Whenever "cycle" occurs in a line of the material, list that line.

--------------------------------

@[simp] theorem State.setFlds_cnts (l : List (Fld × Nat)) : (s.setFlds l).cnts = s.cnts := by rw [s.setFlds_frame l]
@[simp] theorem State.setFlds_caps (l : List (Fld × Nat)) : (s.setFlds l).caps = s.caps := by rw [s.setFlds_frame l]
@[simp] theorem State.setFlds_heldLo (l : List (Fld × Nat)) : (s.setFlds l).heldLo = s.heldLo := by rw [s.setFlds_frame l]
@[simp] theorem State.setFlds_held (l : List (Fld × Nat)) : (s.setFlds l).held = s.held := by rw [s.setFlds_frame l]
@[simp] theorem State.setFlds_busData (l : List (Fld × Nat)) : (s.setFlds l).busData = s.busData := by rw [s.setFlds_frame l]
@[simp] theorem State.setFlds_fresh (l : List (Fld × Nat)) : (s.setFlds l).fresh = s.fresh := by rw [s.setFlds_frame l]
@[simp] theorem State.setFlds_aon (l : List (Fld × Nat)) : (s.setFlds l).aon = s.aon := by rw [s.setFlds_frame l]
@[simp] theorem State.setFlds_cycle (l : List (Fld × Nat)) : (s.setFlds l).cycle = s.cycle := by rw [s.setFlds_frame l]
@[simp] theorem State.setFlds_mem (l : List (Fld × Nat)) : (s.setFlds l).mem = s.mem := by rw [s.setFlds_frame l]
@[simp] theorem State.setFlds_bufLog (l : List (Fld × Nat)) : (s.setFlds l).bufLog = s.bufLog := by rw [s.setFlds_frame l]
@[simp] theorem State.setFlds_nmLog (l : List (Fld × Nat)) : (s.setFlds l).nmLog = s.nmLog := by rw [s.setFlds_frame l]
@[simp] theorem State.setFlds_safLog (l : List (Fld × Nat)) : (s.setFlds l).safLog = s.safLog := by rw [s.setFlds_frame l]
@[simp] theorem State.setFlds_data (l : List (Fld × Nat)) : (s.setFlds l).data = s.data := by rw [s.setFlds_frame l]
@[simp] theorem State.setFlds_ports (l : List (Fld × Nat)) : (s.setFlds l).ports = s.ports := by rw [s.setFlds_frame l]
@[simp] theorem State.setFlds_time (l : List (Fld × Nat)) : (s.setFlds l).time = s.time := by rw [s.setFlds_frame l]
@[simp] theorem State.setFlds_mgt (l : List (Fld × Nat)) : (s.setFlds l).mgt = s.mgt := by rw [s.setFlds_frame l]
@[simp] theorem State.setFlds_edge (l : List (Fld × Nat)) : (s.setFlds l).edge = s.edge := by rw [s.setFlds_frame l]
@[simp] theorem State.setFlds_nm (l : List (Fld × Nat)) : (s.setFlds l).nm = s.nm := by rw [s.setFlds_frame l]
@[simp] theorem State.setFlds_wvr (l : List (Fld × Nat)) : (s.setFlds l).wvr = s.wvr := by rw [s.setFlds_frame l]
@[simp] theorem State.setFlds_ldg (l : List (Fld × Nat)) : (s.setFlds l).ldg = s.ldg := by rw [s.setFlds_frame l]
@[simp] theorem State.setFlds_twin (l : List (Fld × Nat)) : (s.setFlds l).twin = s.twin := by rw [s.setFlds_frame l]
@[simp] theorem State.setFlds_key (l : List (Fld × Nat)) : (s.setFlds l).key = s.key := by rw [s.setFlds_frame l]
@[simp] theorem State.setFlds_saf (l : List (Fld × Nat)) : (s.setFlds l).saf = s.saf := by rw [s.setFlds_frame l]
@[simp] theorem State.setFlds_boot (l : List (Fld × Nat)) : (s.setFlds l).boot = s.boot := by rw [s.setFlds_frame l]
@[simp] theorem State.setFlds_out (l : List (Fld × Nat)) : (s.setFlds l).out = s.out := by rw [s.setFlds_frame l]
@[simp] theorem State.setFlds_pending (l : List (Fld × Nat)) : (s.setFlds l).pending = s.pending := by rw [s.setFlds_frame l]

/-- Writing bytes changes the memory alone. -/
theorem State.writeBytes_frame (l : List Byte) : ∀ (s : State) (a : Nat), s.writeBytes a l = { s with mem := (s.writeBytes a l).mem } := by
  induction l with
  | nil => intro s a; rfl
  | cons b r ih => intro s a; rw [State.writeBytes, ih]; rfl

@[simp] theorem State.writeBytes_regs (a : Nat) (l : List Byte) : (s.writeBytes a l).regs = s.regs := by rw [s.writeBytes_frame l a]
@[simp] theorem State.writeBytes_cnts (a : Nat) (l : List Byte) : (s.writeBytes a l).cnts = s.cnts := by rw [s.writeBytes_frame l a]
@[simp] theorem State.writeBytes_caps (a : Nat) (l : List Byte) : (s.writeBytes a l).caps = s.caps := by rw [s.writeBytes_frame l a]
@[simp] theorem State.writeBytes_heldLo (a : Nat) (l : List Byte) : (s.writeBytes a l).heldLo = s.heldLo := by rw [s.writeBytes_frame l a]
@[simp] theorem State.writeBytes_held (a : Nat) (l : List Byte) : (s.writeBytes a l).held = s.held := by rw [s.writeBytes_frame l a]
@[simp] theorem State.writeBytes_busData (a : Nat) (l : List Byte) : (s.writeBytes a l).busData = s.busData := by rw [s.writeBytes_frame l a]
@[simp] theorem State.writeBytes_fresh (a : Nat) (l : List Byte) : (s.writeBytes a l).fresh = s.fresh := by rw [s.writeBytes_frame l a]
@[simp] theorem State.writeBytes_aon (a : Nat) (l : List Byte) : (s.writeBytes a l).aon = s.aon := by rw [s.writeBytes_frame l a]
@[simp] theorem State.writeBytes_cycle (a : Nat) (l : List Byte) : (s.writeBytes a l).cycle = s.cycle := by rw [s.writeBytes_frame l a]
@[simp] theorem State.writeBytes_bufLog (a : Nat) (l : List Byte) : (s.writeBytes a l).bufLog = s.bufLog := by rw [s.writeBytes_frame l a]
@[simp] theorem State.writeBytes_nmLog (a : Nat) (l : List Byte) : (s.writeBytes a l).nmLog = s.nmLog := by rw [s.writeBytes_frame l a]
@[simp] theorem State.writeBytes_safLog (a : Nat) (l : List Byte) : (s.writeBytes a l).safLog = s.safLog := by rw [s.writeBytes_frame l a]
@[simp] theorem State.writeBytes_data (a : Nat) (l : List Byte) : (s.writeBytes a l).data = s.data := by rw [s.writeBytes_frame l a]
@[simp] theorem State.writeBytes_ports (a : Nat) (l : List Byte) : (s.writeBytes a l).ports = s.ports := by rw [s.writeBytes_frame l a]
@[simp] theorem State.writeBytes_time (a : Nat) (l : List Byte) : (s.writeBytes a l).time = s.time := by rw [s.writeBytes_frame l a]
@[simp] theorem State.writeBytes_mgt (a : Nat) (l : List Byte) : (s.writeBytes a l).mgt = s.mgt := by rw [s.writeBytes_frame l a]
@[simp] theorem State.writeBytes_edge (a : Nat) (l : List Byte) : (s.writeBytes a l).edge = s.edge := by rw [s.writeBytes_frame l a]
@[simp] theorem State.writeBytes_nm (a : Nat) (l : List Byte) : (s.writeBytes a l).nm = s.nm := by rw [s.writeBytes_frame l a]
@[simp] theorem State.writeBytes_wvr (a : Nat) (l : List Byte) : (s.writeBytes a l).wvr = s.wvr := by rw [s.writeBytes_frame l a]
@[simp] theorem State.writeBytes_ldg (a : Nat) (l : List Byte) : (s.writeBytes a l).ldg = s.ldg := by rw [s.writeBytes_frame l a]
@[simp] theorem State.writeBytes_twin (a : Nat) (l : List Byte) : (s.writeBytes a l).twin = s.twin := by rw [s.writeBytes_frame l a]
@[simp] theorem State.writeBytes_key (a : Nat) (l : List Byte) : (s.writeBytes a l).key = s.key := by rw [s.writeBytes_frame l a]
@[simp] theorem State.writeBytes_saf (a : Nat) (l : List Byte) : (s.writeBytes a l).saf = s.saf := by rw [s.writeBytes_frame l a]
@[simp] theorem State.writeBytes_boot (a : Nat) (l : List Byte) : (s.writeBytes a l).boot = s.boot := by rw [s.writeBytes_frame l a]
@[simp] theorem State.writeBytes_out (a : Nat) (l : List Byte) : (s.writeBytes a l).out = s.out := by rw [s.writeBytes_frame l a]
@[simp] theorem State.writeBytes_pending (a : Nat) (l : List Byte) : (s.writeBytes a l).pending = s.pending := by rw [s.writeBytes_frame l a]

--------------------------------

### Task output
@[simp] theorem State.setFlds_cycle (l : List (Fld × Nat)) : (s.setFlds l).cycle = s.cycle := by rw [s.setFlds_frame l]
@[simp] theorem State.writeBytes_cycle (a : Nat) (l : List Byte) : (s.writeBytes a l).cycle = s.cycle := by rw [s.writeBytes_frame l a]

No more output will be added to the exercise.